Enrico Baleri è morto lunedì 5 maggio nella Fondazione Don Stefano Palla di Bergamo, aveva 83 anni ed era malato da tempo. Anche chi non sa niente di design conosce la sua creazione più famosa: la sedia Spaghetti, disegnata nel 1979 assieme a Giandomenico Belotti, diventata un oggetto di culto, entrata nelle collezione permanente del MoMA di New York e in quella del Triennale Design Museum di Milano.

La sedia Spaghetti in un'immagine promozionale presa dall'archivio di Alias

La sedia Spaghetti in un’immagine promozionale presa dall’archivio di Alias

Quando arrivò quel successo, Baleri faceva il designer già da 15 anni. Dopo gli anni al Politecnico di Milano (gli studi non li finì mai, la laurea non la prese), nel 1965 aprì a Bergamo la Baleri Designers, che divenne uno dei luoghi del design d’avanguardia in Italia.

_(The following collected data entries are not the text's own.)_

/-- A core (R403, R410, R412, R524): idle state, debug halt, the INT stack of (ID, PRIO) with the top first, the latched
presented source, the CSRs that INT uses, the architectural registers the debug port reads (`priv` 3 is M mode, 0 U mode), the tick at
which a gxdcop operation ends, the journal port's buffer and status, and its ticks up to `mark` spent running and idle, in M and in U mode
(R512).
[DESIGN CHOICE: notes/assumptions/2] -/
structure Core where
  idle : Bool := false
  deep : Bool := false
  halted : Bool := false
  released : Bool := false
  tskWake : Bool := false
  stack : List (Nat × Nat) := []
  latched : Option Nat := none
  thresh : Nat := 0
  deepCfg : Bool := false
  timecmp : U64 := 0xFFFFFFFFFFFFFFFF
  pc : U64 := 0x10000
  priv : Nat := 3
  dcopEnd : Nat := 0
  gpr : Tbl U64 := []
  fpr : Tbl U64 := []
  csr : Tbl U64 := []
  jbuf : Tbl U64 := []
  jerr : Bool := false
  jdrop : Bool := false
  mark : Nat := 0
  runM : Nat := 0
  runU : Nat := 0
  idlM : Nat := 0
  idlU : Nat := 0
  deriving DecidableEq, Repr

/-! ### TSK -/

/-- A thread control block (R426): STATE 0 FREE, 1 BLOCKED, 2 READY, 3 RUNNING. `dead` follows an uncorrectable error. -/
structure Tcb where
  st : Nat := 0
  prio : Nat := 0
  aff : BitVec 16 := 0
  last : Nat := 0
  wakePend : Bool := false
  token : U64 := 0
  dead : Bool := false
  deriving DecidableEq, Repr

/-- A core's TSK port (R429). -/
structure TskPort where
  argLo : U32 := 0
  argHi : U32 := 0
  resLo : U32 := 0
  resHi : U32 := 0
  whyPre : Bool := false
  whyCmd : Bool := false
  cur : Option Nat := none
  deriving DecidableEq, Repr

/-- A command item (R432 to R437): its verified command, bytes, flow and arrival number, the core that took it and when,
its disposition (DISP, STATUS, RESULT) once done, and whether REL_TIMEOUT was raised. -/
structure Item where
  used : Bool := false
  id : CmdId := {}
  op : Nat := 0
  bytes : Bytes := []
  arr : Nat := 0
  owner : Option Nat := none
  takenAt : Nat := 0
  done : Option (Nat × Nat × U32) := none
  timedOut : Bool := false
  deriving DecidableEq, Repr

/-- An ordered flow (R431, R436): next arrival number, oldest unreleased one, newest taken one plus one, window closed. -/
structure Flow where
  next : Nat := 0
  oldest : Nat := 0
  taken : Nat := 0
  closed : Bool := false
  deriving DecidableEq, Repr

/-- The task scheduler; `ready` lists the READY threads in the order they joined their lists. -/
structure Tsk where
  tcbs : Tbl Tcb := []
  ready : List Nat := []
  ports : Tbl TskPort := []
  items : Tbl Item := []
  flows : Tbl Flow := []
  deriving DecidableEq, Repr

/-! ### LPE -/

/-- What the loops read at F_m (R24, R303, R305): AFE points with their validity and the last boundary at which a
conversion had entered. -/
structure AfeIn where
  mean : U32 := 0
  lo : U32 := 0
  hi : U32 := 0
  valid : Bool := false
  last : Option Nat := none
  deriving DecidableEq, Repr

/-- An arm's aggregates in the committed image; `stale` is set where VMEAN, VMIN and VMAX read STALE. -/
structure AggIn where
  vsum : U32 := 0
  vmean : U32 := 0
  vmin : U32 := 0
  vmax : U32 := 0
  nLive : Nat := 0
  stale : Bool := true
  deriving DecidableEq, Repr

/-- An arm's Harrow values (R269). -/
structure HrwIn where
  level : U32 := 0
  u : Nat := 0
  sat : Bool := false
  adelay : Nat := 0
  deriving DecidableEq, Repr

/-- A firmware point in force and the first committed epoch that holds its latest commit write (R305). -/
structure FwIn where
  val : U32 := 0x80000000
  valid : Bool := false
  since : Nat := 0
  deriving DecidableEq, Repr

/-- The inputs of one sample; `imgEpoch` is the committed epoch offered, `blk` has bit a set where arm a's group is
blocked, `g` is the test generator output. -/
structure LoopInputs where
  m : Nat := 0
  p : Nat := 4
  afe : Tbl AfeIn := []
  agg : Tbl AggIn := []
  hrw : Tbl HrwIn := []
  fw : Tbl FwIn := []
  imgEpoch : Nat := 0
  blk : Nat := 0
  g : U32 := 0
  deriving DecidableEq, Repr

/-- A loop slot: its enable and drain, the variables kept between samples (R308, R309), the freeze detector (R317), the
last valid inputs, and the points of its last sample (R154). -/
structure Loop where
  enabled : Bool := false
  starting : Bool := false
  drain : Bool := false
  out : U32 := 0
  spAct : U32 := 0
  integ : U32 := 0
  d : U32 := 0
  xPrev : U32 := 0
  s1 : U32 := 0
  s2 : U32 := 0
  frzRef : U32 := 0
  frzCnt : Nat := 0
  lost : Bool := false
  frozen : Bool := false
  fallback : Nat := 0
  lastFb : U32 := 0
  lastFf : U32 := 0
  lastSp : U32 := 0
  fb : U32 := 0
  tgt : U32 := 0
  err : U32 := 0
  satHi : Bool := false
  satLo : Bool := false
  ramping : Bool := false
  late : Bool := false
  gen : BitVec 16 := 0
  left : Nat := 0
  genPt : U32 := 0
  inAge : Nat := 0
  sample : Nat := 0
  deriving DecidableEq, Repr

/-- The response capture (R327): armed or recording, and the records. -/
structure LoopCap where
  armed : Bool := false
  recording : Bool := false
  epoch : U64 := 0
  recs : List (U32 × U32 × U32 × U32) := []
  deriving DecidableEq, Repr

/-- The loop engines: loops, the sample in progress, which engines compute, which were late, the arms already counted
for the period, the published reference set with its sample, and the capture. -/
structure Lpe where
  loops : Tbl Loop := []
  sample : Option Nat := none
  busy : Bool := false
  lateEng : BitVec 8 := 0
  lateArms : BitVec 12 := 0
  engStat : Tbl U32 := []
  refs : Tbl U32 := []
  refsM : Option Nat := none
  cap : LoopCap := {}
  deriving DecidableEq, Repr

/-! ### AFE -/

/-- A sequencer (R337 to R341): the mode in effect, whether it has started and a pass runs, the entry, the conversions made
in it, the slot of the next conversion, a pending realignment, the last tainted slot, a MODE write waiting for the end
of the entry, and whether its table or its mode has been written since reset, from when T_TAB is shown. -/
structure Seq where
  mode : Nat := 0
  run : Bool := false
  entry : Nat := 0
  rep : Nat := 0
  slot : Nat := 0
  pend : Option Nat := none
  taint : Option Nat := none
  newMode : Option Nat := none
  tabOn : Bool := false
  deriving DecidableEq, Repr

/-- A channel (R343 to R347): the filter's inputs since it started and their last values, newest first; the accumulator,
tracker and flags of the period; the latched points. Sums and extremes are exact, in codes over `den`. -/
structure Chan where
  n : Nat := 0
  hist : List Int := []
  sum : Int := 0
  k : Nat := 0
  last : Option Int := none
  lo : Option Int := none
  hi : Option Int := none
  ovr : Bool := false
  taint : Bool := false
  excl : Nat := 0
  lat : AfeIn := {}
  latFlags : U32 := 0
  dec : U32 := 0
  deriving DecidableEq, Repr

/-- A fast comparator (R342): beyond its threshold, and not yet re-armed. -/
structure Cmp where
  out : Bool := false
  spent : Bool := false
  deriving DecidableEq, Repr

/-- The analog front end. -/
structure Afe where
  seqs : Tbl Seq := []
  chans : Tbl Chan := []
  cmps : Tbl Cmp := []
  deriving DecidableEq, Repr

/-! ### TIM -/

/-- A receive slot (R446): full, or handed over, its arrival number, and its bytes with the header. -/
structure RxSlot where
  full : Bool := false
  handed : Bool := false
  arr : Nat := 0
  bytes : Bytes := []
  deriving DecidableEq, Repr

/-- A transmit timestamp (R450), in units of 1/(5 × 2^16) ns. -/
structure TxTs where
  id : Nat
  time : Int
  lost : Bool
  deriving DecidableEq, Repr

/-- An Ethernet port: link, retirement, a transmission in progress and its TX_CTL word, the frame last sent, the receive slots,
the transmit buffer by word, the timestamp queue, and an error in the current frame. -/
structure EthPort where
  link : Bool := false
  retired : Bool := false
  busy : Bool := false
  txCtl : U32 := 0
  sent : Bytes := []
  slots : Tbl RxSlot := []
  arr : Nat := 0
  txbuf : Tbl U32 := []
  tsq : List TxTs := []
  lostNext : Bool := false
  error : Bool := false
  deriving DecidableEq, Repr

/-- The time base. Times are in units of 1/(5 × 2^16) ns, of which a tick is 2^20 (R443); `y` is in ppb. `bootStep` is the first
measurement's step waiting for the next frame boundary; `seen` says that a first measurement came; `accepted` that measurements
are ignored until the accepted step is applied, `guard` until which tick they are ignored after it. -/
structure Tim where
  base : Int := 0
  based : Bool := false
  seen : Bool := false
  timeSet : Bool := false
  sync : Bool := false
  good : Nat := 0
  holdover : Bool := false
  freqLim : Bool := false
  stepPend : Option Int := none
  bootStep : Option Int := none
  accepted : Bool := false
  guard : Option Nat := none
  y : Int := 0
  lastMeas : Nat := 0
  lastOfs : Int := 0
  ports : Tbl EthPort := []
  deriving DecidableEq, Repr
/-! ### FUR -/

/-- A returned part in the receive buffer (R217): its frame, the RX lane it came in on, whether it passed FCRC, and its
reports by position. -/
structure Part where
  frame : Nat
  lane : Lane
  good : Bool
  reports : List U64
  deriving DecidableEq, Repr

/-- A ring port (R206 to R221). `next` is the state to enter at the next frame boundary, `first` the first epoch the ring
carries, `tries` the repeats of the frame under way, `left` the MEASURE frames before the measuring one, `drainE` the E of a
drain in progress and `retrain` whether it trains after it. `loopA`, `loopB` are the loop positions. Delays are in 1/16 ns.
`t0` is the tick at which training started, `asked` says that a training frame is out. `gxA`, `gxB` say that the loop towards position 0,
and towards position N − 1, is at the device's own port (R210, R212); `wrapped` that the ring has been declared wrapped since it trained;
`loopTick` is the earliest loop tick and `ticks` lists when each earlier one came to be held, with its value (R214). `silA`, `silB` are
silenced TX lanes, `offA`, `offB` lanes retired by their bucket. `lossCnt` counts the epochs of R218. -/
structure Ring where
  st : Nat := 0
  aLock : Bool := false
  bLock : Bool := false
  n : Nat := 0
  err : Nat := 0
  next : Option Nat := none
  first : Nat := 0
  tries : Nat := 0
  left : Nat := 0
  asked : Bool := false
  t0 : Nat := 0
  drainE : Option Nat := none
  retrain : Bool := false
  loopA : Option Nat := none
  loopB : Option Nat := none
  gxA : Bool := false
  gxB : Bool := false
  wrapped : Bool := false
  island : Bool := false
  loopTick : Option Nat := none
  ticks : List (Nat × Nat) := []
  trans : Nat := 0
  asym : Int := 0
  ret : Nat := 0
  stomp : U32 := 0
  lossCnt : Nat := 0
  frameLoss : Bool := false
  warn : Bool := false
  span0 : Nat := 0
  spanN : Nat := 0
  ids : List U64 := []
  dly : List U64 := []
  silA : Bool := false
  silB : Bool := false
  offA : Bool := false
  offB : Bool := false
  rx : List Part := []
  hopA : Option Block := none
  hopB : Option Block := none
  deriving DecidableEq, Repr

/-- The slots that a frame carried on a ring, by position (R193). -/
structure SentFrame where
  frame : Nat
  ring : Nat
  slots : List U32
  deriving DecidableEq, Repr

/-- The last frame launched on a ring: the copies on TX A and TX B (R188). -/
structure TxFrame where
  a : List Block := []
  b : List Block := []
  deriving DecidableEq, Repr

/-- Furrow. `burst` is the tick at which the running block-symbol burst ends, until the first frame boundary after it. -/
structure Fur where
  rings : Tbl Ring := []
  sent : List SentFrame := []
  tx : Tbl TxFrame := []
  bgen : U8 := 0
  burst : Option Nat := none
  deriving DecidableEq, Repr

/-! ### GRN -/

/-- A cell in an image (R149 to R151). VCAP, STATUS and ROT_IDX are those of the report; `lastLive` is the epoch of the last
LIVE report, `streak` the LIVE epochs in a row up to 16, `liveCnt` the LIVE epochs, `cmdSt` the last state commanded (R193), `rots` the rotating values with their epochs. -/
structure CellImg where
  report : Nat := 2
  retired : Bool := false
  arm : Option Nat := none
  group : Nat := 0
  wrapped : Bool := false
  crcBad : Bool := false
  late : Bool := false
  lastLive : Option Nat := none
  vcap : Nat := 0
  stat : Nat := 0
  rotIdx : Nat := 0
  cmd : U32 := 0
  liveCnt : Nat := 0
  swCnt : Nat := 0
  rotDrop : Nat := 0
  cmdSt : Nat := 4
  streak : Nat := 0
  rots : Tbl (Nat × Nat) := []
  deriving DecidableEq, Repr

/-- An image (R147): the epoch header, the cells, the arm, loop, AFE, ring, permit and firmware points. `epochs` counts the
epochs closed since reset, `extra` lists AFE points. -/
structure Image where
  k : Nat := 0
  tick : U64 := 0
  sec : Nat := 0
  ns : Nat := 0
  tstat : U32 := 0
  closeAt : Nat := 0
  flags : U32 := 0
  live : Nat := 0
  stale : Nat := 0
  retired : Nat := 0
  lateRings : U64 := 0
  crcRings : U64 := 0
  wrapRings : U64 := 0
  role : U32 := 0
  missed : Nat := 0
  epochs : Nat := 0
  cells : Tbl CellImg := []
  arms : Tbl (List U32) := []
  loops : Tbl Loop := []
  afe : Tbl (U32 × U32 × U32 × U32) := []
  rings : Tbl U32 := []
  permits : Tbl U32 := []
  fw : Tbl U32 := []
  fwSince : Nat := 0
  deriving DecidableEq, Repr

/-- The publication of one region (R124). -/
structure SnapCfg where
  rate : Nat := 0
  first : Nat := 0
  count : Nat := 0
  deriving DecidableEq, Repr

Con il passare degli anni, Baleri inizierà a dedicarsi sempre di più al design industriale, fino alla decisione, nel 1972, di fondare Pluri, azienda attraverso la quale collaborerà con brand come Flos, Gavina e Knoll.

Nel 1979 un’altra svolta, un’altra apertura: nasce Alias, lo strumento con il quale Baleri prosegue la sua ricerca su estetica e funzione, vero e proprio brand di cui sarà direttore artistico fino al 1983 (tra i progetti a cui si dedicò di più ci fu proprio la Spaghetti Collection). Qui collabora con Vico Magistretti, Mario Botta e Giandomenico Belotti, ed è con quest’ultimo che disegna quello che viene considerato il suo capolavoro, la sedia Spaghetti. Cinque anni dopo, nel 1984, Baleri ricomincia tutto da capo un’altra volta, fondando la Baleri Italia, azienda che diventerà un punto di riferimento per il design internazionale: ci lavoreranno, traa gli altri, Philippe Starck, Alessandro Mendini e Angelo Mangiarotti, e Baleri disegnerà qui oggetti diventati storia del design come la poltrona Bristol, il tavolo Camillo, la sedia Mimì e la mensola Bobilla.